> _Required action_
Please reproduce verbatim the lines below, from the first through the one with "write leaves -/".
Data to process: Begin
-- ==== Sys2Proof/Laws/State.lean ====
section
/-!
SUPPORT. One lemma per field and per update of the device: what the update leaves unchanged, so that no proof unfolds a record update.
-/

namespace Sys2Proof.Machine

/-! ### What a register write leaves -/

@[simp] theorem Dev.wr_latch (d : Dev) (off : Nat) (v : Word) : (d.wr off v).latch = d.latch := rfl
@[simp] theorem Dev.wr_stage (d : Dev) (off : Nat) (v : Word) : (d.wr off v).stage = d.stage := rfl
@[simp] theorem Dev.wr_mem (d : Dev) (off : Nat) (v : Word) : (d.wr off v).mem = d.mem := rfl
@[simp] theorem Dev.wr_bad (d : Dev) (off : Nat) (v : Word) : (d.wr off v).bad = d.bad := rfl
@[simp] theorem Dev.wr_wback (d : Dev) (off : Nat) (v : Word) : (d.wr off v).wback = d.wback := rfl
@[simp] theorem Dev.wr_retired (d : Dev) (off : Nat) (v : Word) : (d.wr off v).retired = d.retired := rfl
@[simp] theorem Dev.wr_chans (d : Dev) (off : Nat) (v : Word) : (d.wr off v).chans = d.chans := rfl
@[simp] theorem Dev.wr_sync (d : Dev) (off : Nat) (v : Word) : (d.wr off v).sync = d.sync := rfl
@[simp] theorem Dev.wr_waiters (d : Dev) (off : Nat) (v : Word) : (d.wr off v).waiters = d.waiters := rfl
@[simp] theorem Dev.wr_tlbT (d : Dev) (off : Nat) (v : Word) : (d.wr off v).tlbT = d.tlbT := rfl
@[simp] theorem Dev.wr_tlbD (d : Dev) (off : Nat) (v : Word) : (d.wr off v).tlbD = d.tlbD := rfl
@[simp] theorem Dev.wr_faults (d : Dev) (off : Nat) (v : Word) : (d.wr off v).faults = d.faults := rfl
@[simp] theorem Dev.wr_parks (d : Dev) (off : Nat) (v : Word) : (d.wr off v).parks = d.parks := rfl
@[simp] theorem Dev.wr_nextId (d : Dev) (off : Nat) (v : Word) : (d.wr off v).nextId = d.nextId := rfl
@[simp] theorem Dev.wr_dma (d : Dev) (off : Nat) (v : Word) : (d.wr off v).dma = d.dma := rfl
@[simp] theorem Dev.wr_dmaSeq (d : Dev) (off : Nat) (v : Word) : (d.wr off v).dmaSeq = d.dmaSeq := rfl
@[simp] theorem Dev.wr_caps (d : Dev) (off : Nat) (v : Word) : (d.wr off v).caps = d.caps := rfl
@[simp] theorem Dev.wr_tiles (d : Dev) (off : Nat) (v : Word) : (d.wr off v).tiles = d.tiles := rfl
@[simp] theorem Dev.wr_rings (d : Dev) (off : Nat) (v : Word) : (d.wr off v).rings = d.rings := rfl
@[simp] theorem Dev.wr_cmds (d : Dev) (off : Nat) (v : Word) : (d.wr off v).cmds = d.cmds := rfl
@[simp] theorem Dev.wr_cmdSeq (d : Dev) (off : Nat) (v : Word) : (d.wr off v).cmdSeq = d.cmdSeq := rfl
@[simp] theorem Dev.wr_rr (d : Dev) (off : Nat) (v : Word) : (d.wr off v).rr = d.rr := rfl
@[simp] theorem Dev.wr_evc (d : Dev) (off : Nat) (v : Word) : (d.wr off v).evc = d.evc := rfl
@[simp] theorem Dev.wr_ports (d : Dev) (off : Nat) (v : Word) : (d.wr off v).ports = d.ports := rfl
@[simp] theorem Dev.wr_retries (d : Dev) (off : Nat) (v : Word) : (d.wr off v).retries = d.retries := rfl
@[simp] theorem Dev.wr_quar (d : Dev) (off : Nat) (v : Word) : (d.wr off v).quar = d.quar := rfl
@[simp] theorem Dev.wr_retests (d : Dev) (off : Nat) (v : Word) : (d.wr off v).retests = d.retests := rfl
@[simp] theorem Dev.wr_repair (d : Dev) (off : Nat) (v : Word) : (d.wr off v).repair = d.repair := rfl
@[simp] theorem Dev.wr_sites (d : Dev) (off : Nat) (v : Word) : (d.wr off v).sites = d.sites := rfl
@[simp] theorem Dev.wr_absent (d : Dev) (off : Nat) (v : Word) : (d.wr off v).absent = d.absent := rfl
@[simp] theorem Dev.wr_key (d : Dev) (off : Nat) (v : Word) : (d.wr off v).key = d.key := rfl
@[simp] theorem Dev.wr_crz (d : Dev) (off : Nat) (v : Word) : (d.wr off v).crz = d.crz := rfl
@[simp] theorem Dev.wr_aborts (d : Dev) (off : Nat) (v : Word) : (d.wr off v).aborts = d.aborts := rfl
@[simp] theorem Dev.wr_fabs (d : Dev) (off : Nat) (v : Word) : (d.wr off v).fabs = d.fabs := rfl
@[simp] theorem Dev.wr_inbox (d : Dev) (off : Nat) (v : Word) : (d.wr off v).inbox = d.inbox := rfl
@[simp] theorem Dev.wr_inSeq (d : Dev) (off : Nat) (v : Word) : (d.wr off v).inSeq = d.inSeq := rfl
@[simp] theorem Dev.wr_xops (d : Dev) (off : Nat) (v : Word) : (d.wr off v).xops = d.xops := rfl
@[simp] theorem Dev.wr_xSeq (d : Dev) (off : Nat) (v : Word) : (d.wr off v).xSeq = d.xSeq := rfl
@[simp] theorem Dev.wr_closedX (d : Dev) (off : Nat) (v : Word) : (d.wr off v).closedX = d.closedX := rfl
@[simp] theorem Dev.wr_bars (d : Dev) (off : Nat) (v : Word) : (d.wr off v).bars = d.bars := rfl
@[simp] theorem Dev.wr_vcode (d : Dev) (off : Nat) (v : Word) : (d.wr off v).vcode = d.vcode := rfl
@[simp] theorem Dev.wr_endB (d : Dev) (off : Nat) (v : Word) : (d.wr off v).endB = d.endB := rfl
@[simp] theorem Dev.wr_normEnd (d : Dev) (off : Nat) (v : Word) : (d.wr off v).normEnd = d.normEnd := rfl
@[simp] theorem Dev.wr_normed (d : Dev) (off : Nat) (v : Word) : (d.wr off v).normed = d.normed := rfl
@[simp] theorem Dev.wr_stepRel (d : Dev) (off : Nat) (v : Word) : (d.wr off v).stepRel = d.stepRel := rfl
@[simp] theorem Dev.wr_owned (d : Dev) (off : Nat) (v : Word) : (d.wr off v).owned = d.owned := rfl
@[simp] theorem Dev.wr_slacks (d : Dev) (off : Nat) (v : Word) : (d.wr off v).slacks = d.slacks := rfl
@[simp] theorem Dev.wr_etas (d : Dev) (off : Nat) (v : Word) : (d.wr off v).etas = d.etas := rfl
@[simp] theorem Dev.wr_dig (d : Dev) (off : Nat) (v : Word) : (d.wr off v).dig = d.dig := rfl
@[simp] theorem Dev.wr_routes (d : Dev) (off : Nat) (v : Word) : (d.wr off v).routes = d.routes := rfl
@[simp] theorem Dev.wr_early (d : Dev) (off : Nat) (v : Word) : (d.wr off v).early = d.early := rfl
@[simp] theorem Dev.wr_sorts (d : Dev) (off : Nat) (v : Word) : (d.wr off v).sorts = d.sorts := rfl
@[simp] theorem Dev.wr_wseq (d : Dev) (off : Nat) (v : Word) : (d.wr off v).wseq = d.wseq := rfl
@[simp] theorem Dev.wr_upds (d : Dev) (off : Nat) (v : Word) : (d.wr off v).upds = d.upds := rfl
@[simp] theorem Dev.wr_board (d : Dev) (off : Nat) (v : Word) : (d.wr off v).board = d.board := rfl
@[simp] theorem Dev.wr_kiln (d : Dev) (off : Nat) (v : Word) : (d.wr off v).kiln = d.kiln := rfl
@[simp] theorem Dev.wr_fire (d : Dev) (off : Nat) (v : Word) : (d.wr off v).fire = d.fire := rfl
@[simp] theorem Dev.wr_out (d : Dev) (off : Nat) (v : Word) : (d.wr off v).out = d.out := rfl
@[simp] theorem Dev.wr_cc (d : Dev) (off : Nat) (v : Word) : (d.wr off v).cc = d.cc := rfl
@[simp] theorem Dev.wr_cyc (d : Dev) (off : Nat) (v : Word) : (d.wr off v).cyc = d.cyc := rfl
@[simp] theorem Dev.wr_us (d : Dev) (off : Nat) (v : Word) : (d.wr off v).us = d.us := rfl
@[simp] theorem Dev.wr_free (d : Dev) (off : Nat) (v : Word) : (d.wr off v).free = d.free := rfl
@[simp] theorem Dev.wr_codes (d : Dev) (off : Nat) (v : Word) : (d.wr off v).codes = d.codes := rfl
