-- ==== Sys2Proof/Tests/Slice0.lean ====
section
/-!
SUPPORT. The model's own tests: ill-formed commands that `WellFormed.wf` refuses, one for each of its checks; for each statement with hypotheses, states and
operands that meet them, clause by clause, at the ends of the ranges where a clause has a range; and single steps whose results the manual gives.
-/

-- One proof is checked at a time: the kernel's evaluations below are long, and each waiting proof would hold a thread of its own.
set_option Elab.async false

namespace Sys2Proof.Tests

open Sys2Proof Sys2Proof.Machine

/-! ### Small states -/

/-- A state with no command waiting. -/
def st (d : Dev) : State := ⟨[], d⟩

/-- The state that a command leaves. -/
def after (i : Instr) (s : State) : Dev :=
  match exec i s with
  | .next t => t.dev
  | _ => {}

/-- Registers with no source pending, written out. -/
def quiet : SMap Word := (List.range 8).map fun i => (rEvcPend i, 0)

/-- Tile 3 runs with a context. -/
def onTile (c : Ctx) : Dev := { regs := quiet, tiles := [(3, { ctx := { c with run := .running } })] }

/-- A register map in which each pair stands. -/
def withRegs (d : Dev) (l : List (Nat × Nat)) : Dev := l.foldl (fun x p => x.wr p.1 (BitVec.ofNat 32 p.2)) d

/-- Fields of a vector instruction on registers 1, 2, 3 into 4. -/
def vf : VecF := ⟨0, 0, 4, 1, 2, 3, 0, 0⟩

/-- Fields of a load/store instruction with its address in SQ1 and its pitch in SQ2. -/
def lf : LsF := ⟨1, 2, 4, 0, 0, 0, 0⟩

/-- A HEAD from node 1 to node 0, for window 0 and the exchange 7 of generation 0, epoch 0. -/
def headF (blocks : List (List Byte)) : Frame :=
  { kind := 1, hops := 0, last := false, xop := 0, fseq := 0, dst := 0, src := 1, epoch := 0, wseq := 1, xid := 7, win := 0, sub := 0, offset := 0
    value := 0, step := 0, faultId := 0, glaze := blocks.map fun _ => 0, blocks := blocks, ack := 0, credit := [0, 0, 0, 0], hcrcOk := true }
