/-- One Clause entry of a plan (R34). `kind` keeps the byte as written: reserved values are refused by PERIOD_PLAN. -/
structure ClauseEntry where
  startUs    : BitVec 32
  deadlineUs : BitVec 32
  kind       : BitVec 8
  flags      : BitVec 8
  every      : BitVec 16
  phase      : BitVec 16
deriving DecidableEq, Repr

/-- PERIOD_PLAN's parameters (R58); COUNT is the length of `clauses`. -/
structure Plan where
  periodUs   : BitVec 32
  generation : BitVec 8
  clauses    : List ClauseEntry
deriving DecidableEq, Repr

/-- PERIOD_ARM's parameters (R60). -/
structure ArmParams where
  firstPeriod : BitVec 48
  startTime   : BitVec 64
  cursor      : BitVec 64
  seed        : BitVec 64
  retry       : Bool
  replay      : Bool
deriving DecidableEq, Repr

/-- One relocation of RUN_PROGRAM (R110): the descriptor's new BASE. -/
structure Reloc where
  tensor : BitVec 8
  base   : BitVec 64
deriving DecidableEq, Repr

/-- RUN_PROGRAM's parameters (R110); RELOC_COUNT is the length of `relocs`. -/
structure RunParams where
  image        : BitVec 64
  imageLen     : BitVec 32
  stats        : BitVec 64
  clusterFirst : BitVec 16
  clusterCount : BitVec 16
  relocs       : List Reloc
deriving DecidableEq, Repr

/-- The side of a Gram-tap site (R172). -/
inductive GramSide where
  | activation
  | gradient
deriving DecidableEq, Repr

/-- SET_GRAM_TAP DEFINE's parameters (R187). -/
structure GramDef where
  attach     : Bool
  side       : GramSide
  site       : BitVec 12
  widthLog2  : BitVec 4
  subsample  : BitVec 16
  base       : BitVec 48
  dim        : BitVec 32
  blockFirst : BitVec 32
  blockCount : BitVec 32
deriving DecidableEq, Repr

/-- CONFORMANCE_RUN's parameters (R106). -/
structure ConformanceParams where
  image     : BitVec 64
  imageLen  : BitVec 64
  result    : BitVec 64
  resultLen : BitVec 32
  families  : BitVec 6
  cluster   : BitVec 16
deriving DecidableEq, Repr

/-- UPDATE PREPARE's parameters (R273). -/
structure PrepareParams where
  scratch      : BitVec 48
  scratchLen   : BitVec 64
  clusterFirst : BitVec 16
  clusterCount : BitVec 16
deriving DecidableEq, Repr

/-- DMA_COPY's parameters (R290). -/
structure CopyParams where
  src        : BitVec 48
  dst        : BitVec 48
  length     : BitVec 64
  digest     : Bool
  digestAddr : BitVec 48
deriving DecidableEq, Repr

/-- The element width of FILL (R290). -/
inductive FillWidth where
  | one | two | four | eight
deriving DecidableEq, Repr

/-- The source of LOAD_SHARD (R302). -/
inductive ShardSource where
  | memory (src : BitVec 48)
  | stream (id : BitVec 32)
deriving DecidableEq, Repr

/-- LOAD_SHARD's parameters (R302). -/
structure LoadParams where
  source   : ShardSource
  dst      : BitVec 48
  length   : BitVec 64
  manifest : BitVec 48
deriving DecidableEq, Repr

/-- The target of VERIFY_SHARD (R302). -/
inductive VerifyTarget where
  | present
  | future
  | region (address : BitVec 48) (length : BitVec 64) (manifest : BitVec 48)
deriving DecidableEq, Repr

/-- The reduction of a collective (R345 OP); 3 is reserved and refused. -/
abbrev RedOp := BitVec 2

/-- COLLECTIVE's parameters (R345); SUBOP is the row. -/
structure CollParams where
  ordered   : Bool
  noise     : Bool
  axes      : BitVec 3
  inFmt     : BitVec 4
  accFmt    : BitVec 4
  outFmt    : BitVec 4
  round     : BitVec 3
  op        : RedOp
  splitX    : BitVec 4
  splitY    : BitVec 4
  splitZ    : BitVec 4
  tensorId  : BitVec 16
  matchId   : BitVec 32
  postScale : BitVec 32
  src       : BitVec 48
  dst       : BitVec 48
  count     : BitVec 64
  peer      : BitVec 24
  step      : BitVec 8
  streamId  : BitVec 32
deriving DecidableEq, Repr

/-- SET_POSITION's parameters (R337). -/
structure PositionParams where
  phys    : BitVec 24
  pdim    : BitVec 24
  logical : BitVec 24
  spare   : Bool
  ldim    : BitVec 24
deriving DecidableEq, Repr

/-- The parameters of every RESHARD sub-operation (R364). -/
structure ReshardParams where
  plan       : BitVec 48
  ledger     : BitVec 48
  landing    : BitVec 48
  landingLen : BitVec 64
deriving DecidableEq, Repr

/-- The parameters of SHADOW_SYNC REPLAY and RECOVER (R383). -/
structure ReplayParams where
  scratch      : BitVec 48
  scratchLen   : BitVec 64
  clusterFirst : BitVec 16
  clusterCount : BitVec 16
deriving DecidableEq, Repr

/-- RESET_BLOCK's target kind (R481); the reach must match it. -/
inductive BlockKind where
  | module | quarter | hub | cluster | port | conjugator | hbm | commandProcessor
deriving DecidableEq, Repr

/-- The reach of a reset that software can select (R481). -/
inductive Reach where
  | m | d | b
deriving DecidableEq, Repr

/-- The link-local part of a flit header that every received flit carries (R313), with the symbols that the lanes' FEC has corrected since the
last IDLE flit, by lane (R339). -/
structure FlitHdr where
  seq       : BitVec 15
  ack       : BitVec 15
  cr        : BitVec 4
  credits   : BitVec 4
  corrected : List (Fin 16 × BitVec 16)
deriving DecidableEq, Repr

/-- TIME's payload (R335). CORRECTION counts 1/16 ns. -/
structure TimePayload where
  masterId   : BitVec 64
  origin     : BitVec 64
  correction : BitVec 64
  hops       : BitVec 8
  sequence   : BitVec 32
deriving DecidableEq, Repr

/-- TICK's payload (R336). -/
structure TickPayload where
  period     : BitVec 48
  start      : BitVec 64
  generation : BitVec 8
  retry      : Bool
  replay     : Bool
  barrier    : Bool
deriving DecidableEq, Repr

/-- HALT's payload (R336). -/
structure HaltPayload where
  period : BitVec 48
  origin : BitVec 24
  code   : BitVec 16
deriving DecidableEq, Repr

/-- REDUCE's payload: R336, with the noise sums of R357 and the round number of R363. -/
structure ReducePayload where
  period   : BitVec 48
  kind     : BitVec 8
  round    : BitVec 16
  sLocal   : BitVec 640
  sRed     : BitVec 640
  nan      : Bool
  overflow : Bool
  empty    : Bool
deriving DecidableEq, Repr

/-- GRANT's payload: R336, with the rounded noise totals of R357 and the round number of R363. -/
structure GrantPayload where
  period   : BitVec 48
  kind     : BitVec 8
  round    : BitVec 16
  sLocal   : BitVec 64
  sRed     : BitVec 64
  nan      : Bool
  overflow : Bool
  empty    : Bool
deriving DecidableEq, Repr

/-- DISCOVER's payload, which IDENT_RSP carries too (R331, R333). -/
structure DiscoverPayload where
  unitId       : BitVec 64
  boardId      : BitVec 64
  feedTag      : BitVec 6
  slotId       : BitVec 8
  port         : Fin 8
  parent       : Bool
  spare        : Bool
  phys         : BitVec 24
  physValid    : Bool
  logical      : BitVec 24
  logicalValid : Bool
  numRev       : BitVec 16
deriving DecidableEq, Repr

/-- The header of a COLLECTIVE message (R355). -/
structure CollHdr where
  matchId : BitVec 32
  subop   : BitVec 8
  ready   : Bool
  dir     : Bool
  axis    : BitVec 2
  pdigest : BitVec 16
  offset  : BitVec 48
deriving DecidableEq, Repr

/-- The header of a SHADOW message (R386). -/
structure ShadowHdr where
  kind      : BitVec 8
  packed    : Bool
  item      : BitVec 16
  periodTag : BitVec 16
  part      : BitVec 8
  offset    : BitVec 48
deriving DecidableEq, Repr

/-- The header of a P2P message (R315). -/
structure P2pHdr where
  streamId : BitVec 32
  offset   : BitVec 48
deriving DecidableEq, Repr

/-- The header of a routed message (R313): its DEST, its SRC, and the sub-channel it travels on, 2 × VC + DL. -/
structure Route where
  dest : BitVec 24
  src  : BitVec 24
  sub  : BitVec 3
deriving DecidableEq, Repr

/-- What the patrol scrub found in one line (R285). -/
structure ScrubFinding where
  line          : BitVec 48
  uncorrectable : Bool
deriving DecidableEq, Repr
Data to process: End
> _Written answer_
-- ==== Sys2Proof/Laws/State.lean ====
section
/-!
SUPPORT. One lemma per field and per update of the device: what the update leaves unchanged, so that no proof unfolds a record update.
-/

namespace Sys2Proof.Machine

/-! ### What a register write leaves -/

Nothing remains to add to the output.